The righteous God will reward us even for the smallest merit; He leaves nothing without reward: and that legal truth that the Pharisee boasted about, that truth that he put on display in his prayer, the Lord God also accepts, the Lord also rewards for it.

But look, the Pharisee, the teacher of the people of Israel, the teacher of piety, the leader of the people, in the eyes of God turned out to be much lower than the despised publican, who left more justified for his humility, forgiven for his sins.

The publican violated the commandments given through Moses, but he fulfilled the most important commandment of Christ - he was imbued with holy humility.

But the Pharisee violated what the Holy Apostle Paul speaks of in his great hymn of love: “Love does not boast, it is not proud” (1 Cor. 13:4), but he was proud of his righteousness, he exalted himself over the sinful tax collector. This means that he was deprived of love, and whoever is deprived of love is far from God. In his prayer he showed all the ugly features of self-righteousness; he considered himself righteous and pure before God.

And all the great saints never considered themselves righteous. They deeply recognized themselves as sinners and low before the greatness of God. That was the Venerable Seraphim, who did not call himself other than “poor Seraphim.”

Tell me who is greater than one of the greatest saints and teachers of the entire universe, Saint John Chrysostom? Who was closer to God and righteous before God? And in one of his many prayers, which we read every evening, these are the words he lifts up to God: “Lord of heaven and earth, remember me, Thy sinful servant, cold and unclean, in Thy Kingdom.”

He calls himself cold and unclean, but God exalted him, God made him one of the first in the great host of the righteous.

All priests and bishops experienced in confession know that among you there are many people who are like this Pharisee and suffer from the vice of self-righteousness. More than once they happened to confess before their death people who always diligently went to church, performed all the prescribed church fasts and rituals, but at the dying confession the priest could not force such a self-righteous person to repent of anything; no matter what he asks, the answer is the same: “I have not sinned in anything.”

Isn’t this a Pharisaic disposition, isn’t this the complete opposite of the disposition in which all the great saints lived and died? These unfortunate self-righteous people never thought about the words that are written in the book of Job: “Behold, He does not trust His servants, and sees shortcomings in His angels” (Job 4:18). If God sees shortcomings in His Angels, then what can we say about ourselves? How can we pray this Pharisaic prayer? How can we not be imbued with the humility of the sinful tax collector, whose only prayer befits us: “God, make atonement for me the sinner!”

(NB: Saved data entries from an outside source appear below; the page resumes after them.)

-- ==== Sys2Proof/Machine/DataMovement.lean ====
section
/-! DEFINITION. LOAD, STORE and MOVE (42_data_movement R110 to R113). All operand bytes are fetched before any register byte is
checked, and the checks stand before the data effect (R80; log 7), so a fault leaves PC past the whole instruction. -/

namespace Sys2Proof.Machine

/-- LOAD (R110). -/
def execLoad (r : Byte) (addr : Addr) (s : State) : Host.Outcome State Fault Refusal :=
  match regIndex r with
  | none => .next ((s.advance 4).raise .addressingFault s.pc 0x08#8)
  | some d => .next ((s.advance 4).setReg d (s.loadAbsolute addr))

/-- STORE (R111). -/
def execStore (addr : Addr) (r : Byte) (s : State) : Host.Outcome State Fault Refusal :=
  match regIndex r with
  | none => .next ((s.advance 4).raise .addressingFault s.pc 0x09#8)
  | some x => .next ((s.advance 4).storeAbsolute addr (s.reg x))

/-- MOVE (R112): the destination byte is checked first (decision D16). -/
def execMove (rd rs : Byte) (s : State) : Host.Outcome State Fault Refusal :=
  match regIndex rd with
  | none => .next ((s.advance 3).raise .addressingFault s.pc 0x0A#8)
  | some d =>
    match regIndex rs with
    | none => .next ((s.advance 3).raise .addressingFault s.pc 0x0A#8)
    | some x => .next ((s.advance 3).setReg d (s.reg x))

end Sys2Proof.Machine
end

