-- ==== Sys2Proof/Laws/Operands.lean ====
section
/-! SUPPORT. Register reads after register writes, the register-index check, and the ZERO flag. -/

namespace Sys2Proof.Machine

/-- All a register write does to register reads (R10). -/
theorem reg_setReg (s : State) (r q : Reg) (v : Byte) :
    (s.setReg r v).reg q = if r = q then v else s.reg q := by
  simp only [State.reg, State.setReg, Fin.getElem_fin, Vector.getElem_set, Fin.ext_iff]

@[simp] theorem reg_setReg_same (s : State) (r : Reg) (v : Byte) : (s.setReg r v).reg r = v := by
  simp [reg_setReg]

/-- All `RegIndex` does (R73): a byte below 8 is the register of that number, any other byte none. -/
theorem regIndex_cases (b : Byte) :
    (∃ r : Reg, b.toNat = r.val ∧ regIndex b = some r) ∨ (8 ≤ b.toNat ∧ regIndex b = none) := by
  unfold regIndex
  by_cases h : b.toNat < 8
  · exact .inl ⟨⟨b.toNat, h⟩, rfl, by rw [dif_pos h]⟩
  · exact .inr ⟨by omega, by rw [dif_neg h]⟩

theorem regIndex_of_toNat {b : Byte} {r : Reg} (h : b.toNat = r.val) : regIndex b = some r := by
  have hb : b.toNat < 8 := h ▸ r.isLt
  simp only [regIndex, hb, dite_true, Option.some.injEq]
  exact Fin.ext h

theorem regIndex_of_ge {b : Byte} (h : 8 ≤ b.toNat) : regIndex b = none := by
  simp [regIndex, Nat.not_lt.mpr h]

/-- Bit 0 of the SR value `SetZ` writes (R90). -/
theorem zeroInto_bit0 (sr v : Byte) : (zeroInto sr v).getLsbD 0 = decide (v = 0#8) := by
  unfold zeroInto
  split <;> simp_all

/-- Bits 7:1 of the SR value `SetZ` writes are the old ones (R90). -/
theorem zeroInto_upper (sr v : Byte) : zeroInto sr v &&& 0xFE#8 = sr &&& 0xFE#8 := by
  unfold zeroInto
  apply BitVec.eq_of_getLsbD_eq
  intro k hk
  have : k = 0 ∨ k = 1 ∨ k = 2 ∨ k = 3 ∨ k = 4 ∨ k = 5 ∨ k = 6 ∨ k = 7 := by omega
  rcases this with rfl | rfl | rfl | rfl | rfl | rfl | rfl | rfl <;> split <;> simp

@[simp] theorem zero_setZ (s : State) (v : Byte) : (s.setZ v).zero = decide (v = 0#8) :=
  zeroInto_bit0 s.sr v

end Sys2Proof.Machine
end

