-- ==== Sys2Proof/Laws/PerInstr.lean ====
section
/-! SUPPORT. The statements made per instruction, one lemma per constructor. -/

namespace Sys2Proof.Laws.EncodedLength

/-- The encoding of an instruction is as long as the opcode byte alone says (30_encoding R59). -/
def Statement (i : Instr) : Prop := (encode i).length = instrLength i.opcode ∧ (encode i).head? = some i.opcode

theorem add : Statement (.add) := ⟨rfl, rfl⟩
theorem sub : Statement (.sub) := ⟨rfl, rfl⟩
theorem mul : Statement (.mul) := ⟨rfl, rfl⟩
theorem div : Statement (.div) := ⟨rfl, rfl⟩
theorem and : Statement (.and) := ⟨rfl, rfl⟩
theorem or : Statement (.or) := ⟨rfl, rfl⟩
theorem xor : Statement (.xor) := ⟨rfl, rfl⟩
theorem not : Statement (.not) := ⟨rfl, rfl⟩
theorem load (r : Byte) (addr : Addr) : Statement (.load r addr) := ⟨rfl, rfl⟩
theorem store (addr : Addr) (r : Byte) : Statement (.store addr r) := ⟨rfl, rfl⟩
theorem move (rd rs : Byte) : Statement (.move rd rs) := ⟨rfl, rfl⟩
theorem jmp (addr : Addr) : Statement (.jmp addr) := ⟨rfl, rfl⟩
theorem jmpz (addr : Addr) : Statement (.jmpz addr) := ⟨rfl, rfl⟩
theorem call (addr : Addr) : Statement (.call addr) := ⟨rfl, rfl⟩
theorem ret : Statement (.ret) := ⟨rfl, rfl⟩
theorem halt : Statement (.halt) := ⟨rfl, rfl⟩
theorem syscall : Statement (.syscall) := ⟨rfl, rfl⟩

end Sys2Proof.Laws.EncodedLength
end

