end Sys2Proof.Machine
end

section
/-! Which step writes which part of the state: the cases of the step that write it, and the frame of all others. -/

namespace Sys2Proof.Machine

/-- Settles O45: the cases with an opcode byte below 8 are an ALU result and a DIV that faults. -/
theorem zeroWrittenByAluOnly : Obligations.ZeroWrittenByAluOnly := by
  intro s t h
  obtain ⟨hrun, hc⟩ := step_inversion h
  refine ⟨hc.sameUpperSr, ?_⟩
  cases hc with
  | alu v hop =>
    obtain ⟨-, hzero, -⟩ := aluResult_done s v
    exact ⟨fun hge => absurd hop (Nat.not_lt.2 hge), fun _ _ => hzero, fun hno => absurd hrun hno⟩
  | divByZero => exact ⟨fun _ => rfl, fun _ h => (nomatch h), fun _ => rfl⟩
  | illegal hop =>
    have hge := sixteen_le_of_no_row hop
    exact ⟨fun _ => rfl, fun _ _ => by omega, fun _ => rfl⟩
  | _ => exact ⟨fun _ => rfl, fun _ _ => by bv_omega, fun _ => rfl⟩

/-- Settles O46: STORE is one `writeMem`, CALL two pushes, and no other case touches memory. -/
theorem memoryWrittenByStoreAndCallOnly : Obligations.MemoryWrittenByStoreAndCallOnly := by
  intro s t h
  obtain ⟨-, hc⟩ := step_inversion h
  cases hc with
  | store r hop =>
    exact ⟨fun hne => absurd hop hne, fun _ => sameMemBut_writeMem (s.advance 4) s.operandAddr _, fun _ => by bv_omega⟩
  | call hop =>
    exact ⟨fun _ hne => absurd hop hne, fun _ => by bv_omega, fun _ => sameMemBut_pushWord (s.advance 3) _⟩
  | _ => exact ⟨fun _ _ _ => rfl, fun _ _ _ => rfl, fun _ _ _ => rfl⟩

/-- Settles O47: CALL's two pushes, RET's two pops, and no other case touches SP. -/
theorem stackPointerMovedByCallAndRetOnly : Obligations.StackPointerMovedByCallAndRetOnly := by
  intro s t h
  obtain ⟨-, hc⟩ := step_inversion h
  cases hc with
  | call hop => exact ⟨fun _ => pushWord_sp (s.advance 3) _, fun _ => by bv_omega, fun hne => absurd hop hne⟩
  | ret hop => exact ⟨fun _ => by bv_omega, fun _ => BitVec.add_assoc s.sp 1#16 1#16, fun _ hne => absurd hop hne⟩
  | illegal hop =>
    have hge := sixteen_le_of_no_row hop
    exact ⟨fun _ => by bv_omega, fun _ => by bv_omega, fun _ _ => rfl⟩
  | _ => exact ⟨fun _ => by bv_omega, fun _ => by bv_omega, fun _ _ => rfl⟩

/-- A register write leaves every register but the one the byte `b` selects. -/
theorem reg_setReg_of_byte_ne {s : State} {d q : Reg} {b : Byte} (v : Byte) (hd : b.toNat = d.val) (hq : q.val ≠ b.toNat) :
    (s.setReg d v).reg q = s.reg q :=
  (reg_setReg s d q v).trans (if_neg fun e : d = q => hq (e ▸ hd.symm))

/-- Settles O48: an ALU result writes R0, LOAD and MOVE the register byte 1 selects, and no other case writes one. -/
theorem registersWrittenAsTabled : Obligations.RegistersWrittenAsTabled := by
  intro s t h
  obtain ⟨-, hc⟩ := step_inversion h
  cases hc with
  | alu v hop =>
    obtain ⟨-, -, -, hregs, -⟩ := aluResult_done s v
    exact ⟨fun _ => hregs, fun _ => by bv_omega, fun _ => by bv_omega⟩
  | load d hop hd =>
    exact ⟨fun _ => by bv_omega, fun _ _ hq => reg_setReg_of_byte_ne _ hd hq, fun _ => by bv_omega⟩
  | move d x hop hd =>
    exact ⟨fun _ => by bv_omega, fun _ _ hq => reg_setReg_of_byte_ne _ hd hq, fun _ => by bv_omega⟩
  | _ => exact ⟨fun _ _ _ => rfl, fun _ _ _ => rfl, fun _ _ => rfl⟩

/-- Settles O49: a case with one opcode byte has that row of the table; an ALU result and an illegal opcode, which have
a range, have the first row and no other. -/
theorem pcAfterStepAsTabled : Obligations.PcAfterStepAsTabled := by
  intro s t h
  obtain ⟨-, hc⟩ := step_inversion h
  cases hc with
  | alu v hop =>
    exact ⟨fun _ => advance_pc_toNat s 1, fun _ => by bv_omega, fun _ => by bv_omega, fun _ => by bv_omega,
      fun _ => by bv_omega, fun _ => by bv_omega⟩
  | illegal hop =>
    have hge := sixteen_le_of_no_row hop
    exact ⟨fun _ => advance_pc_toNat s 1, fun _ => by bv_omega, fun _ => by bv_omega, fun _ => by bv_omega,
      fun _ => by bv_omega, fun _ => by bv_omega⟩
  | divByZero hop | halt hop | syscall hop => simp [hop, BitVec.toNat_add]
  | load _ hop | loadFault hop | store _ hop | storeFault hop => simp [hop, BitVec.toNat_add]
  | move _ _ hop | moveFault hop => simp [hop, BitVec.toNat_add]
  | jmp hop | call hop | ret hop => simp [hop]
  | jmpzTaken hop hz => simp [hop, hz]
  | jmpzNotTaken hop hz => simp [hop, hz, BitVec.toNat_add]

end Sys2Proof.Machine
end

section
/-! No instruction reads the fault record or SR bits 7:1 (10_state R15, R18). -/

namespace Sys2Proof.Machine

/-- The two states differ at most in the fault record and SR bits 7:1. -/
def SameButRecord (s t : State) : Prop :=
  t.regs = s.regs ∧ t.pc = s.pc ∧ t.sp = s.sp ∧ t.zero = s.zero ∧ t.run = s.run ∧ t.mem = s.mem

/-- The state with another fault record and another SR. -/
def State.withRecord (p : Addr) (op sr : Byte) (s : State) : State :=
  { s with faultPc := p, faultOpcode := op, sr := sr }

/-- Each case of each meaning is the same update of the other state. -/
theorem exec_withRecord {s t : State} {i : Instr} (p : Addr) (op : Byte) {sr : Byte} (hz : sr.getLsbD 0 = s.zero)
    (h : exec i s = .next t) : ∃ t', exec i (s.withRecord p op sr) = .next t' ∧ SameButRecord t t' := by
  cases i with
  | add | sub | mul | and | or | xor | not =>
    cases h
    exact ⟨_, rfl, rfl, rfl, rfl, (zero_setZ _ _).trans (zero_setZ _ _).symm, rfl, rfl⟩
  | div =>
    by_cases h0 : s.reg 2 = 0#8
    · cases (exec_div_by_zero s h0).symm.trans h
      exact ⟨_, exec_div_by_zero _ h0, rfl, rfl, rfl, hz, rfl, rfl⟩
    · cases (exec_of_aluOp s rfl fun _ => h0).symm.trans h
      exact ⟨_, exec_of_aluOp _ rfl fun _ => h0, rfl, rfl, rfl, (zero_setZ _ _).trans (zero_setZ _ _).symm, rfl, rfl⟩
  | load b addr =>
    obtain ⟨r, hr, -⟩ | ⟨hb, -⟩ := regIndex_cases b
    · cases (exec_load s addr hr).symm.trans h
      exact ⟨_, exec_load _ addr hr, rfl, rfl, rfl, hz, rfl, rfl⟩
    · cases (exec_load_bad s addr hb).symm.trans h
      exact ⟨_, exec_load_bad _ addr hb, rfl, rfl, rfl, hz, rfl, rfl⟩
  | store addr b =>
    obtain ⟨r, hr, -⟩ | ⟨hb, -⟩ := regIndex_cases b
    · cases (exec_store s addr hr).symm.trans h
      exact ⟨_, exec_store _ addr hr, rfl, rfl, rfl, hz, rfl, rfl⟩
    · cases (exec_store_bad s addr hb).symm.trans h
      exact ⟨_, exec_store_bad _ addr hb, rfl, rfl, rfl, hz, rfl, rfl⟩
  | move bd bs =>
    obtain ⟨d, x, hd, hx⟩ | hb := regBytes_cases bd bs
    · cases (exec_move s hd hx).symm.trans h
      exact ⟨_, exec_move _ hd hx, rfl, rfl, rfl, hz, rfl, rfl⟩
    · cases (exec_move_bad s hb).symm.trans h
      exact ⟨_, exec_move_bad _ hb, rfl, rfl, rfl, hz, rfl, rfl⟩
  | jmpz addr =>
    cases hzs : s.zero with
    | true =>
      cases (exec_jmpz_taken s addr hzs).symm.trans h
      exact ⟨_, exec_jmpz_taken _ addr (hz.trans hzs), rfl, rfl, rfl, hz, rfl, rfl⟩
    | false =>
      cases (exec_jmpz_notTaken s addr hzs).symm.trans h
      exact ⟨_, exec_jmpz_notTaken _ addr (hz.trans hzs), rfl, rfl, rfl, hz, rfl, rfl⟩
  | jmp | call | ret | halt | syscall =>
    cases h
    exact ⟨_, rfl, rfl, rfl, rfl, hz, rfl, rfl⟩

/-- Settles O51: both states have the same window, so they run the same instruction or both take DecodeFault. -/
theorem faultRecordAndUpperSrUnobserved : Obligations.FaultRecordAndUpperSrUnobserved := by
  intro s t p op sr hrun hz h
  change ∃ t', step (s.withRecord p op sr) = .next t' ∧ SameButRecord t t'
  have hrun' : (s.withRecord p op sr).run = .running := hrun
  have hwin : (s.withRecord p op sr).window = s.window := rfl
  cases hd : decodeInstr s.window with
  | some i =>
    rw [step_of_decodeInstr hrun hd] at h
    rw [step_of_decodeInstr hrun' (hwin ▸ hd)]
    exact exec_withRecord p op hz h
  | none =>
    cases (step_of_not_decoded hrun hd).symm.trans h
    exact ⟨_, step_of_not_decoded hrun' (hwin ▸ hd), rfl, rfl, rfl, hz, rfl, rfl⟩

end Sys2Proof.Machine
end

This is what the Holy Prophet Isaiah says about the proud and exalted: “The lofty looks of man shall be humbled, the haughtiness of men shall be bowed down, and the Lord alone shall be exalted in that day. For the day of the Lord of hosts shall come upon everything proud and lofty, upon everything lifted up — and it shall be brought low — upon all the cedars of Lebanon that are high and lifted up, and upon all the oaks of Bashan;...  The loftiness of man shall be bowed down, and the haughtiness of men shall be brought low; the Lord alone will be exalted in that day" (Isa. 2:11–13, 17).

Before the greatness of the glory of God, we must all bow our heads low and lower our gaze, and we must not be like everything that is high and exalted, against which the wrath of God is coming. This is what this holy parable of Christ about the publican and the Pharisee teaches us.

Let us always remember this - even when we begin the feat of repentance during Great Lent. Let us pray as the publican prayed. And the Lord will have mercy on us, and He will justify us, and He will give us the grace of the Holy Spirit.